#### [Instructions for the task]
Copy out all lines from the material that contain the string "sgnd".

#### [Data listing]
[Start of section]

-- ==== Sys2Proof/Machine/Tiles.lean ====
section
/-!
DEFINITION. Machine/Tiles.lean: tile descriptors (09 R170–R172, 10 R187), the row-major and Z-order address generator,
elements at bit offsets, byte ranges.
-/
namespace Sys2Proof.Machine

/-- A tile descriptor, read (09 Table 9-2, 10 Table 10-1); `rows` and `cols` are counts. -/
structure TD where
  base : Nat
  rows : Nat
  cols : Nat
  pitch : Nat
  ord : Nat
  swap : Bool
  mx : Bool
  sfmt : Nat
  fmt : Nat
  sbase : Nat
  ssh : Nat
  virt : Bool
  row0 : Nat
  col0 : Nat
  resv : Nat
  deriving DecidableEq, Repr

def tdOf (d : BitVec 256) : TD :=
  { base := fld d 63 0, rows := fld d 79 64 + 1, cols := fld d 95 80 + 1, pitch := fld d 115 96, ord := fld d 117 116,
    swap := bitAt d 118, mx := bitAt d 119, sfmt := fld d 123 120, fmt := fld d 127 124, sbase := fld d 191 128,
    ssh := fld d 195 192, virt := bitAt d 223, row0 := fld d 239 224, col0 := fld d 255 240, resv := fld d 222 196 }

/-- A power of two of at least 4. -/
def isPow2From4 (n : Nat) : Bool := decide (4 ≤ n) && decide (2 ^ Nat.log2 n = n)

/-- Stored rows and columns (09 R171): exchanged by SWAP. -/
def TD.srows (t : TD) : Nat := if t.swap then t.cols else t.rows
def TD.scols (t : TD) : Nat := if t.swap then t.rows else t.cols

/-- Order and pitch rules (09 R171) for a container of `cs` bits. -/
def TD.shapeOk (t : TD) (cs : Nat) : Bool :=
  if t.ord = 0 then
    !t.swap && decide (cdiv (t.cols * cs) 8 ≤ t.pitch) && (decide (cs < 8) || decide (t.pitch % (cs / 8) = 0))
  else if t.ord = 1 then isPow2From4 t.rows && isPow2From4 t.cols
  else false

/-- Scale rules (09 R172): SFMT's entry is `w`. -/
def TD.scaleOk (t : TD) (w : W32) : Bool :=
  !t.mx || (scaleLegal (fmtOf w) && decide (cdiv t.scols 16 ≤ 2 ^ t.ssh))

/-- Bits interleaved from bit 0 up, `x` first; `a` bits of x and `b` of y remain, the rest of the longer one follows. -/
def interleave : Nat → Nat → Nat → Nat → Nat → Nat
  | 0, _, _, _, _ => 0
  | k + 1, a, b, x, y =>
    if a = 0 then y
    else if b = 0 then x
    else x % 2 + 2 * (y % 2) + 4 * interleave k (a - 1) (b - 1) (x / 2) (y / 2)

/-- Position of stored element (y, x) of a Z-order tile (09 R171). -/
def zIndex (srows scols y x : Nat) : Nat :=
  16 * interleave 16 (Nat.log2 scols - 2) (Nat.log2 srows - 2) (x / 4) (y / 4) + 4 * (y % 4) + x % 4

/-- Bit offset of presented element (i, j) from the byte at BASE (09 R171). -/
def TD.bitOff (t : TD) (cs i j : Nat) : Nat :=
  if t.ord = 0 then 8 * (i * t.pitch) + cs * j
  else if t.swap then cs * zIndex t.srows t.scols j i else cs * zIndex t.srows t.scols i j

/-- Offset of the scale byte of presented block (bi, bj) from SBASE (09 R172, 02 R36). -/
def TD.scaleOff (t : TD) (bi bj : Nat) : Nat :=
  if t.swap then bj * 2 ^ t.ssh + bi else bi * 2 ^ t.ssh + bj

/-- Bytes from BASE that the tile's elements lie in. -/
def TD.bytes (t : TD) (cs : Nat) : Nat :=
  if t.ord = 0 then (t.rows - 1) * t.pitch + cdiv (t.cols * cs) 8 else cdiv (t.rows * t.cols * cs) 8

/-- Bytes from SBASE that the scales lie in. -/
def TD.sbytes (t : TD) : Nat := (cdiv t.srows 16 - 1) * 2 ^ t.ssh + cdiv t.scols 16

/-- The byte runs of the elements: (offset from BASE, bytes). -/
def TD.runs (t : TD) (cs : Nat) : List (Nat × Nat) :=
  if t.ord = 0 then (List.range t.rows).map (fun i => (i * t.pitch, cdiv (t.cols * cs) 8))
  else [(0, cdiv (t.rows * t.cols * cs) 8)]

/-- The byte runs of the scales. -/
def TD.sruns (t : TD) : List (Nat × Nat) :=
  (List.range (cdiv t.srows 16)).map (fun i => (i * 2 ^ t.ssh, cdiv t.scols 16))

/-- `cs` bits at a bit offset, read through a reader of bytes. -/
def bitsAt (rd : Nat → Byte) (off cs : Nat) : Nat :=
  leNat ((List.range (cdiv (off % 8 + cs) 8)).map (fun k => rd (off / 8 + k))) / 2 ^ (off % 8) % 2 ^ cs

/-- Value of an element of an MX tensor before its scale (02 R34): an integer stands for integer × 2^−(MW−1). -/
def mxVal (f : Fmt) (x : Nat) : Num := if f.spec = 3 then scaleN (decodeF f x) (1 - (f.mw : Int)) else decodeF f x

/-- An element times its block's scale byte (02 R34). -/
def mxScaled (f : Fmt) (sc x : Nat) : Num := if sc = 255 then .nan else scaleN (mxVal f x) ((sc : Int) - 127)

/-- Exact value of presented element (i, j): plain, or scaled when MX = 1. `rd` and `rs` read bytes from BASE and
SBASE. -/
def TD.value (t : TD) (f : Fmt) (rd rs : Nat → Byte) (i j : Nat) : Num :=
  let x := bitsAt rd (t.bitOff f.cont i j) f.cont
  if t.mx then mxScaled f (rs (t.scaleOff (i / 16) (j / 16))).toNat x else decodeF f x

/-! ### Quantisation (02 R35) -/

/-- Largest exponent of an element format as R35 uses it (02 Table 2-9). -/
def mxEmax (f : Fmt) : Int := f.emax

/-- Scale byte of a block, and the flags of the choice. -/
def mxScale (f : Fmt) (xs : List Num) : Nat × Flags5 :=
  if xs.any (fun x => x = .nan) then (255, flIV)
  else if xs.any (fun x => match x with | .inf _ => true | _ => false) then (254, flNone)
  else
    let ys := xs.filter (fun x => !x.isZero)
    match ys with
    | [] => (0, flNone)
    | y :: r =>
      let e := r.foldl (fun m x => if m < log2N x then log2N x else m) (log2N y) - mxEmax f
      let e := if e < -127 then -127 else if 127 < e then 127 else e
      ((e + 127).toNat, flNone)

/-- Largest element magnitude of an INT element (02 R35): both signs alike. -/
def mxIntClamp (f : Fmt) (x : Nat) (fl : Flags5) : Nat × Flags5 :=
  if f.sgnd && decide (x = 2 ^ (f.width - 1)) then (2 ^ (f.width - 1) + 1, flOF ||| flNX) else (x, fl)

/-- One element of a block quantised: x × 2^−se rounded, saturating with OF (02 R35). `sc` is the scale byte. -/
def mxElem (f : Fmt) (sc : Nat) (x : Num) (mode : Nat) (g : W32) : Nat × Flags5 × W32 :=
  if sc = 255 then (0, flNone, if mode = 4 then xorshift32 g else g)
  else
    let y := scaleN x (127 - (sc : Int))
    if f.spec = 3 then
      let z := scaleN y ((f.mw : Int) - 1)
      let (b, fl, g) := encodeF f z mode g
      match z with
      | .fin n _ _ _ =>
        let fl := if fl &&& flIV ≠ 0 ∧ (f.sgnd || !n) = true then flOF ||| flNX else fl
        let (b, fl) := mxIntClamp f b fl
        (b, fl, g)
      | .inf n => if n && !f.sgnd then (b, fl, g) else ((mxIntClamp f b fl).1, flOF, g)
      | .nan => (b, fl, g)
    else
      let (b, fl, g) := encodeF f y mode g
      match y with
      | .fin n _ _ _ => if fl &&& flOF ≠ 0 then (maxBits f n, fl, g) else (b, fl, g)
      | _ => (b, fl, g)

/-! ### Bits to be written, gathered by 64-byte line -/

/-- Bits put at a bit offset, into lines: (line number, mask, value). -/
def putBits (off cs v : Nat) (m : SMap (Nat × Nat)) : SMap (Nat × Nat) :=
  let l := off / 512
  let r := off % 512
  let k := if r + cs ≤ 512 then cs else 512 - r
  let one := fun (m : SMap (Nat × Nat)) (l r k v : Nat) =>
    let o := mget (0, 0) m l
    let w := (2 ^ k - 1) * 2 ^ r
    let keep := o.2 - (o.2 &&& w)
    mput m l (o.1 ||| w, keep + v % 2 ^ k * 2 ^ r)
  let m := one m l r k v
  if k < cs then one m (l + 1) 0 (cs - k) (v / 2 ^ k) else m

end Sys2Proof.Machine
end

[End of section]

#### [Finished task]
  if f.sgnd && decide (x = 2 ^ (f.width - 1)) then (2 ^ (f.width - 1) + 1, flOF ||| flNX) else (x, fl)
        let fl := if fl &&& flIV ≠ 0 ∧ (f.sgnd || !n) = true then flOF ||| flNX else fl
      | .inf n => if n && !f.sgnd then (b, fl, g) else ((mxIntClamp f b fl).1, flOF, g)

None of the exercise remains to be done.